Start of Entries supplied
/-- BIKE_CLEAR: refused with STARTING while the station starts, with REFUSED_RANGE for a bike id of 0, with NOT_FOUND
where there is no entry; else the entry is removed, whether it is quarantined or not, and the reply carries the count
it held; no record and no notice (R136). -/
def Obligations.BikeClear : Prop :=
  ∀ (s : State) (p : Port) (tag : Byte) (fields : List Byte),
    let b := numAt fields 0 3
    (Free p s → p = .service → fields.length = 3 → s.station = .starting →
      exec (.bikeClear p tag fields) s = .next (Reads 0x45#8 tag p .starting [] s)) ∧
    (Taken 0x45#8 p fields s →
      (b = 0 → exec (.bikeClear p tag fields) s = .next (Reads 0x45#8 tag p .refusedRange [] s)) ∧
      (b ≠ 0 → findBikeFault b s = none →
        exec (.bikeClear p tag fields) s = .next (Reads 0x45#8 tag p .notFound [] s)) ∧
      (∀ f, findBikeFault b s = some f → b ≠ 0 →
        exec (.bikeClear p tag fields) s = .next (WithReply 0x45#8 tag p .ok [.num 1 f.count]
          { s with bikeFaults := s.bikeFaults.filter fun x => x.bike != b })))

/-- LEAK: every count above 0 and below its threshold falls by 1, an entry that falls to 0 unquarantined goes, and the
timer returns to 0; counts at or above the threshold stay (R127). That the row acts only on the mark of a tick that
brought the timer to its period, and else changes nothing, is the model's choice (assumption log 1). -/
def Obligations.LeakLowersCounts : Prop :=
  ∀ s : State,
    (s.due.leak = false → exec .leak s = .next s) ∧
    (s.due.leak = true → ∃ t, exec .leak s = .next t ∧
      t = { s with
        docks := t.docks, leakTimer := 0, due := { s.due with leak := false }
        bikeFaults := s.bikeFaults.filterMap fun f =>
          if 0 < f.count ∧ f.count < s.settings.bikeThreshold then
            (if f.count = 1 ∧ f.quarantined = false then none else some { f with count := f.count - 1 })
          else some f } ∧
      ∀ d, d < 64 → t.dock d =
        if d < s.installed ∧ 0 < (s.dock d).faultCount ∧ (s.dock d).faultCount < s.settings.dockThreshold then
          { s.dock d with faultCount := (s.dock d).faultCount - 1 } else s.dock d)

/-! ## Patrol, audits and battery sense -/

/-- PATROL_INTERVAL_EXPIRY makes one visit attempt at the cursor (R139): a dock in flight or with a command in hand is
passed over; else a STATUS is placed and the cursor goes on; with a full queue the cursor stays. From the last dock the
cursor returns to 0 and the cycle is counted (R140). PATROL_POSTSCALER_EXPIRY returns the postscaler to 0 and raises
PATROL_DONE with the cycle count (R140). That either row acts only on its mark, and else changes nothing, is the
model's choice (assumption log 1). Stated for a busy bus, so that the STATUS waits. -/
def Obligations.PatrolVisits : Prop :=
  ∀ s : State,
    let d := s.patrol.cursor
    let inFlight := (s.dock d).state = .latching ∨ (s.dock d).state = .claimed ∨ (s.dock d).state = .releasing ∨
      (s.dock d).state = .ejecting
    let zero : Patrol := { s.patrol with interval := 0 }
    let advanced := if d + 1 < s.installed then
        { s with patrol := { zero with cursor := d + 1 }, due := { s.due with patrol := false } }
      else { s with
        patrol := { zero with cursor := 0, cycles := (s.patrol.cycles + 1) % 65536, postscaler := s.patrol.postscaler + 1 }
        due := { s.due with
          patrol := false, postscaler := decide (s.settings.patrolPostscaler ≤ s.patrol.postscaler + 1) } }
    (s.due.patrol = true → s.settings.patrolEnable = 1 → s.station = .ready → s.audit.kind = .idle →
      (inFlight ∨ ¬ HandsFree d s → exec .patrolIntervalExpiry s = .next advanced) ∧
      (¬ inFlight → HandsFree d s → s.bus.inFlight.isSome → s.bus.queue.length < 16 →
        exec .patrolIntervalExpiry s = .next { advanced with
          bus := { s.bus with queue := s.bus.queue ++ [auditStatus d] } }) ∧
      (¬ inFlight → HandsFree d s → 16 ≤ s.bus.queue.length → exec .patrolIntervalExpiry s = .next { s with
        patrol := zero, due := { s.due with patrol := false } })) ∧
    (s.due.postscaler = true → exec .patrolPostscalerExpiry s = .next (raise (.patrolDone s.patrol.cycles) { s with
      patrol := { s.patrol with postscaler := 0 }, due := { s.due with postscaler := false } })) ∧
    (s.due.patrol = false → exec .patrolIntervalExpiry s = .next s) ∧
    (s.due.postscaler = false → exec .patrolPostscalerExpiry s = .next s)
End of Entries supplied
Problem ▸
The response should consist of every record above, reproduced exactly.

Result ▸
/-- BIKE_CLEAR: refused with STARTING while the station starts, with REFUSED_RANGE for a bike id of 0, with NOT_FOUND
where there is no entry; else the entry is removed, whether it is quarantined or not, and the reply carries the count
it held; no record and no notice (R136). -/
def Obligations.BikeClear : Prop :=
  ∀ (s : State) (p : Port) (tag : Byte) (fields : List Byte),
    let b := numAt fields 0 3
    (Free p s → p = .service → fields.length = 3 → s.station = .starting →
      exec (.bikeClear p tag fields) s = .next (Reads 0x45#8 tag p .starting [] s)) ∧
    (Taken 0x45#8 p fields s →
      (b = 0 → exec (.bikeClear p tag fields) s = .next (Reads 0x45#8 tag p .refusedRange [] s)) ∧
      (b ≠ 0 → findBikeFault b s = none →
        exec (.bikeClear p tag fields) s = .next (Reads 0x45#8 tag p .notFound [] s)) ∧
      (∀ f, findBikeFault b s = some f → b ≠ 0 →
        exec (.bikeClear p tag fields) s = .next (WithReply 0x45#8 tag p .ok [.num 1 f.count]
          { s with bikeFaults := s.bikeFaults.filter fun x => x.bike != b })))

/-- LEAK: every count above 0 and below its threshold falls by 1, an entry that falls to 0 unquarantined goes, and the
timer returns to 0; counts at or above the threshold stay (R127). That the row acts only on the mark of a tick that
brought the timer to its period, and else changes nothing, is the model's choice (assumption log 1). -/
def Obligations.LeakLowersCounts : Prop :=
  ∀ s : State,
    (s.due.leak = false → exec .leak s = .next s) ∧
    (s.due.leak = true → ∃ t, exec .leak s = .next t ∧
      t = { s with
        docks := t.docks, leakTimer := 0, due := { s.due with leak := false }
        bikeFaults := s.bikeFaults.filterMap fun f =>
          if 0 < f.count ∧ f.count < s.settings.bikeThreshold then
            (if f.count = 1 ∧ f.quarantined = false then none else some { f with count := f.count - 1 })
          else some f } ∧
      ∀ d, d < 64 → t.dock d =
        if d < s.installed ∧ 0 < (s.dock d).faultCount ∧ (s.dock d).faultCount < s.settings.dockThreshold then
          { s.dock d with faultCount := (s.dock d).faultCount - 1 } else s.dock d)

/-! ## Patrol, audits and battery sense -/

/-- PATROL_INTERVAL_EXPIRY makes one visit attempt at the cursor (R139): a dock in flight or with a command in hand is
passed over; else a STATUS is placed and the cursor goes on; with a full queue the cursor stays. From the last dock the
cursor returns to 0 and the cycle is counted (R140). PATROL_POSTSCALER_EXPIRY returns the postscaler to 0 and raises
PATROL_DONE with the cycle count (R140). That either row acts only on its mark, and else changes nothing, is the
model's choice (assumption log 1). Stated for a busy bus, so that the STATUS waits. -/
def Obligations.PatrolVisits : Prop :=
  ∀ s : State,
    let d := s.patrol.cursor
    let inFlight := (s.dock d).state = .latching ∨ (s.dock d).state = .claimed ∨ (s.dock d).state = .releasing ∨
      (s.dock d).state = .ejecting
    let zero : Patrol := { s.patrol with interval := 0 }
    let advanced := if d + 1 < s.installed then
        { s with patrol := { zero with cursor := d + 1 }, due := { s.due with patrol := false } }
      else { s with
        patrol := { zero with cursor := 0, cycles := (s.patrol.cycles + 1) % 65536, postscaler := s.patrol.postscaler + 1 }
        due := { s.due with
          patrol := false, postscaler := decide (s.settings.patrolPostscaler ≤ s.patrol.postscaler + 1) } }
    (s.due.patrol = true → s.settings.patrolEnable = 1 → s.station = .ready → s.audit.kind = .idle →
      (inFlight ∨ ¬ HandsFree d s → exec .patrolIntervalExpiry s = .next advanced) ∧
      (¬ inFlight → HandsFree d s → s.bus.inFlight.isSome → s.bus.queue.length < 16 →
        exec .patrolIntervalExpiry s = .next { advanced with
          bus := { s.bus with queue := s.bus.queue ++ [auditStatus d] } }) ∧
      (¬ inFlight → HandsFree d s → 16 ≤ s.bus.queue.length → exec .patrolIntervalExpiry s = .next { s with
        patrol := zero, due := { s.due with patrol := false } })) ∧
    (s.due.postscaler = true → exec .patrolPostscalerExpiry s = .next (raise (.patrolDone s.patrol.cycles) { s with
      patrol := { s.patrol with postscaler := 0 }, due := { s.due with postscaler := false } })) ∧
    (s.due.patrol = false → exec .patrolIntervalExpiry s = .next s) ∧
    (s.due.postscaler = false → exec .patrolPostscalerExpiry s = .next s)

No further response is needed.